В этот момент в спальню вошел Жиль, появившийся со стороны парадной лестницы и явно смущенный тем, что застал Алису на ногах.

– Звонит твоя тетка.

– Алло! Тетя?.. Да, это я... Что? Непременно зайти к вам до середины дня?.. Хорошо. Раз это необходимо... А по телефону сказать вы не можете?

Присев на край постели и отнюдь не собираясь прикрыть грудь – ей нравилось ее показывать,– Алиса прежде всего поинтересовалась:

– Где ты был?

– Поднялся на минутку наверх. Спать мне больше не хотелось. Вот я и ушел к себе в кабинет, чтобы тебя не будить.

Жиль лгал. Он провел без сна долгие часы, лежа в темноте с открытыми глазами. А когда наконец слабые лучи дня пробились сквозь шторы, бесшумно встал.

Он испытывал потребность подняться наверх, поговорить с Колеттой. Завернул в столовую, где ее не оказалось, и мадам Ренке не без удивления спросила:

– Уже встали, Жиль? Сейчас только половина девятого. Вам что-нибудь нужно?

Нет, ему ничего не было нужно. Жиль походил по столовой, заглянул на кухню, налил себе чашку кофе. Он был в пижаме и халате. Посмотрел на крайнее окно правого флигеля и удивился, увидев, что оно открыто. Потом заметил поднос с остатками завтрака. И лишь тогда решился спросить:

– Моя тетка уже встала?

– Мадам ушла еще полчаса назад. Все утро лил дождь. Улицы были синеватые, скользкие, небо пасмурное.
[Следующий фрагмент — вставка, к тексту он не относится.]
-- ==== Sys2Proof/Laws/FollowsRouterCommands.lean ====
section
/-!
SUPPORT. Every operation of Machine/RouterCommands answers a state that follows (State.Follows).
-/
namespace Sys2Proof.Machine

theorem State.wakeFrame_follows {z s : State} {a1} (h : z.Follows s) : z.Follows (State.wakeFrame s a1) := by
  unfold State.wakeFrame
  repeat' first
    | with_reducible assumption
    | with_reducible refine State.setFld_follows ?_
    | with_reducible refine State.wakeRequest_follows ?_
    | split
    | dsimp only

theorem State.chooseWith_follows {z s : State} {a1 a2 a3} (h : z.Follows s) : z.Follows (State.chooseWith s a1 a2 a3) := by
  unfold State.chooseWith
  repeat' first
    | with_reducible assumption
    | with_reducible refine State.portChoice_follows ?_
    | with_reducible refine State.hostDesc_follows ?_
    | split
    | dsimp only

theorem execParserAccept_follows {s : _} : ∃ t, execParserAccept s = .next t ∧ s.Follows t := by
  refine ⟨_, rfl, ?_⟩
  have h := State.Follows.refl s
  repeat' first
    | with_reducible assumption
    | with_reducible refine State.parserAccept_follows ?_
    | split
    | dsimp only

theorem execInjectionServe_follows {s : _} : ∃ t, execInjectionServe s = .next t ∧ s.Follows t := by
  refine ⟨_, rfl, ?_⟩
  have h := State.Follows.refl s
  repeat' first
    | with_reducible assumption
    | with_reducible refine State.injectionTurn_follows ?_
    | split
    | dsimp only

theorem execPassEnd_follows {s : _} : ∃ t, execPassEnd s = .next t ∧ s.Follows t := by
  refine ⟨_, rfl, ?_⟩
  have h := State.Follows.refl s
  repeat' first
    | with_reducible assumption
    | with_reducible refine State.passEnd_follows ?_
    | split
    | dsimp only

theorem execVersionRetire_follows {s : _} : ∃ t, execVersionRetire s = .next t ∧ s.Follows t := by
  refine ⟨_, rfl, ?_⟩
  have h := State.Follows.refl s
  repeat' first
    | with_reducible assumption
    | with_reducible refine State.retireVersion_follows ?_
    | split
    | dsimp only

theorem execSweepDone_follows {s : _} : ∃ t, execSweepDone s = .next t ∧ s.Follows t := by
  refine ⟨_, rfl, ?_⟩
  have h := State.Follows.refl s
  repeat' first
    | with_reducible assumption
    | with_reducible refine State.sweepDone_follows ?_
    | split
    | dsimp only

theorem execAddEntry_follows {s a0 : _} : ∃ t, execAddEntry a0 s = .next t ∧ s.Follows t := by
  refine ⟨_, rfl, ?_⟩
  have h := State.Follows.refl s
  repeat' first
    | with_reducible assumption
    | with_reducible refine State.busWrite_follows ?_
    | split
    | dsimp only

theorem execRtrDel_follows {s a0 : _} : ∃ t, execRtrDel a0 s = .next t ∧ s.Follows t := by
  refine ⟨_, rfl, ?_⟩
  have h := State.Follows.refl s
  repeat' first
    | with_reducible assumption
    | with_reducible refine State.busWrite_follows ?_
    | split
    | dsimp only

theorem execSetdef_follows {s a0 : _} : ∃ t, execSetdef a0 s = .next t ∧ s.Follows t := by
  refine ⟨_, rfl, ?_⟩
  have h := State.Follows.refl s
  repeat' first
    | with_reducible assumption
    | with_reducible refine State.busWrite_follows ?_
    | split
    | dsimp only

theorem execRouterRead_follows {s a0 : _} : ∃ t, execRouterRead a0 s = .next t ∧ s.Follows t := by
  refine ⟨_, rfl, ?_⟩
  have h := State.Follows.refl s
  repeat' first
    | with_reducible assumption
    | with_reducible refine State.busWrite_follows ?_
    | split
    | dsimp only

theorem execRouterEditComplete_follows {s : _} : ∃ t, execRouterEditComplete s = .next t ∧ s.Follows t := by
  refine ⟨_, rfl, ?_⟩
  have h := State.Follows.refl s
  repeat' first
    | with_reducible assumption
    | with_reducible refine State.rtrEditDone_follows ?_
    | split
    | dsimp only

theorem execCommitNow_follows {s a0 : _} : ∃ t, execCommitNow a0 s = .next t ∧ s.Follows t := by
  refine ⟨_, rfl, ?_⟩
  have h := State.Follows.refl s
  repeat' first
    | with_reducible assumption
    | with_reducible refine State.busWrite_follows ?_
    | split
    | dsimp only

theorem execCommitAtNt_follows {s a0 : _} : ∃ t, execCommitAtNt a0 s = .next t ∧ s.Follows t := by
  refine ⟨_, rfl, ?_⟩
  have h := State.Follows.refl s
  repeat' first
    | with_reducible assumption
    | with_reducible refine State.busWrite_follows ?_
    | split
    | dsimp only

theorem execCommitCancel_follows {s a0 : _} : ∃ t, execCommitCancel a0 s = .next t ∧ s.Follows t := by
  refine ⟨_, rfl, ?_⟩
  have h := State.Follows.refl s
  repeat' first
    | with_reducible assumption
    | with_reducible refine State.busWrite_follows ?_
    | split
    | dsimp only

theorem execCommitTakeEffect_follows {s : _} : ∃ t, execCommitTakeEffect s = .next t ∧ s.Follows t := by
  refine ⟨_, rfl, ?_⟩
  have h := State.Follows.refl s
  repeat' first
    | with_reducible assumption
    | with_reducible refine State.commitDue_follows ?_
    | split
    | dsimp only

theorem execPortTransmitChoice_follows {s a0 a1 a2 : _} : ∃ t, execPortTransmitChoice a0 a1 a2 s = .next t ∧ s.Follows t := by
  refine ⟨_, rfl, ?_⟩
  have h := State.Follows.refl s
  repeat' first
    | with_reducible assumption
    | with_reducible refine State.chooseWith_follows ?_
    | split
    | dsimp only

theorem execWheelAdvance_follows {s : _} : ∃ t, execWheelAdvance s = .next t ∧ s.Follows t := by
  refine ⟨_, rfl, ?_⟩
  have h := State.Follows.refl s
  repeat' first
    | with_reducible assumption
    | with_reducible refine State.wheelAdvance_follows ?_
    | split
    | dsimp only

theorem execGateChange_follows {s a0 : _} : ∃ t, execGateChange a0 s = .next t ∧ s.Follows t := by
  refine ⟨_, rfl, ?_⟩
  have h := State.Follows.refl s
  repeat' first
    | with_reducible assumption
    | with_reducible refine State.gateChange_follows ?_
    | split
    | dsimp only

theorem execSlalomListStart_follows {s a0 : _} : ∃ t, execSlalomListStart a0 s = .next t ∧ s.Follows t := by
  refine ⟨_, rfl, ?_⟩
  have h := State.Follows.refl s
  repeat' first
    | with_reducible assumption
    | with_reducible refine State.slalomStart_follows ?_
    | split
    | dsimp only

theorem execSampleSweep_follows {s : _} : ∃ t, execSampleSweep s = .next t ∧ s.Follows t := by
  refine ⟨_, rfl, ?_⟩
  have h := State.Follows.refl s
  repeat' first
    | with_reducible assumption
    | with_reducible refine State.sampleSweep_follows ?_
    | split
    | dsimp only

theorem execTmGateAccess_follows {s a0 a1 : _} : ∃ t, execTmGateAccess a0 a1 s = .next t ∧ s.Follows t := by
  refine ⟨_, rfl, ?_⟩
  have h := State.Follows.refl s
  repeat' first
    | with_reducible assumption
    | with_reducible refine State.busAccess_follows ?_
    | split
    | dsimp only

theorem execTq0Launch_follows {s a0 : _} : ∃ t, execTq0Launch a0 s = .next t ∧ s.Follows t := by
  refine ⟨_, rfl, ?_⟩
  have h := State.Follows.refl s
  repeat' first
    | with_reducible assumption
    | with_reducible refine State.tq0Launch_follows ?_
    | split
    | dsimp only

theorem execEthFrameTxEnd_follows {s a0 : _} : ∃ t, execEthFrameTxEnd a0 s = .next t ∧ s.Follows t := by
  refine ⟨_, rfl, ?_⟩
  have h := State.Follows.refl s
  repeat' first
    | with_reducible assumption
    | with_reducible refine State.txEnd_follows ?_
    | split
    | dsimp only

theorem execEthFrameRx_follows {s a0 a1 a2 a3 : _} : ∃ t, execEthFrameRx a0 a1 a2 a3 s = .next t ∧ s.Follows t := by
  refine ⟨_, rfl, ?_⟩
  have h := State.Follows.refl s
  repeat' first
    | with_reducible assumption
    | with_reducible refine State.ethRx_follows ?_
    | split
    | dsimp only

theorem execLinkStateChange_follows {s a0 a1 a2 a3 a4 a5 : _} : ∃ t, execLinkStateChange a0 a1 a2 a3 a4 a5 s = .next t ∧ s.Follows t := by
  refine ⟨_, rfl, ?_⟩
  have h := State.Follows.refl s
  repeat' first
    | with_reducible assumption
    | with_reducible refine State.linkChange_follows ?_
    | split
    | dsimp only

theorem execWakePatternMatch_follows {s a0 : _} : ∃ t, execWakePatternMatch a0 s = .next t ∧ s.Follows t := by
  refine ⟨_, rfl, ?_⟩
  have h := State.Follows.refl s
  repeat' first
    | with_reducible assumption
    | with_reducible refine State.wakeFrame_follows ?_
    | split
    | dsimp only

theorem execHostTxServe_follows {s a0 a1 : _} : ∃ t, execHostTxServe a0 a1 s = .next t ∧ s.Follows t := by
  refine ⟨_, rfl, ?_⟩
  have h := State.Follows.refl s
  repeat' first
    | with_reducible assumption
    | with_reducible refine State.hostServe_follows ?_
    | split
    | dsimp only

theorem execPcieDoorbell_follows {s a0 a1 : _} : ∃ t, execPcieDoorbell a0 a1 s = .next t ∧ s.Follows t := by
  refine ⟨_, rfl, ?_⟩
  have h := State.Follows.refl s
  repeat' first
    | with_reducible assumption
    | with_reducible refine State.busWrite_follows ?_
    | split
    | dsimp only

end Sys2Proof.Machine
end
– Мне кажется, у вас звонит телефон.

Жиль тоже слышал звонки, но не обратил внимания: он еще не привык к тому, что слова "у вас" означают теперь для него – на втором этаже. Потом он спустился и застал Алису у аппарата.

Увидев ее обнаженную грудь, которую она так непринужденно выставляла напоказ, Жиль почувствовал себя неловко. Неловко ему стало и тогда, когда жена, несмотря на царивший в спальне интимный беспорядок, позвала туда прислугу.

– Завтрак, Марта! Ты не ел, Жиль?.. Значит, для месье тоже.

Алиса потянулась. Она была довольна. Встала, отдернула шторы, изумилась:

– Ну и ну! Дождь! – И тут же перескочила на новую тему: – Тетку видел?

– Она ушла в город.

– Тебе не кажется, что не так уж приятно, если она всегда будет есть вместе с нами?

Жиль охотно бы заперся в ванной и совершил свой утренний туалет в одиночестве, но не посмел. Алиса смотрела на него и отпускала замечания:

– Вот те на! У тебя, оказывается, на левой лопатке родимое пятно. У меня тоже есть-вот тут, на бедре, только поменьше. На, погляди.

Она очень просто стала женщиной. Ее это даже забавляло.

– Что будем делать утром?

– Первым делом мне надо заглянуть в гараж.

– По-моему, ты чем-то озабочен. Все еще думаешь об этой истории с доктором?

Да... И да, и нет. Все было гораздо сложнее. И главное, Жиля томили смутные опасения. Может быть, он слишком много думал во время бессонницы? Может быть, ему не следовало слишком уж прямо задавать себе кое-какие вопросы? Например: "Счастлив ли я?" И особенно: "Люблю ли я свою жену?"

Теперь он больше не был в этом уверен. Еще мальчиком он завистливыми глазами провожал влюбленные пары, особенно такие, которые – это сразу чувствуется– настолько поглощены собой, что окружающий мир для них просто не существует.

Когда по приезде в Ла-Рошель первым, что он увидел, оказалась влюбленная пара, горячая волна прихлынула к его лицу, и он ощутил непреодолимое желание прижать к себе существо, которое беззаветно доверится ему.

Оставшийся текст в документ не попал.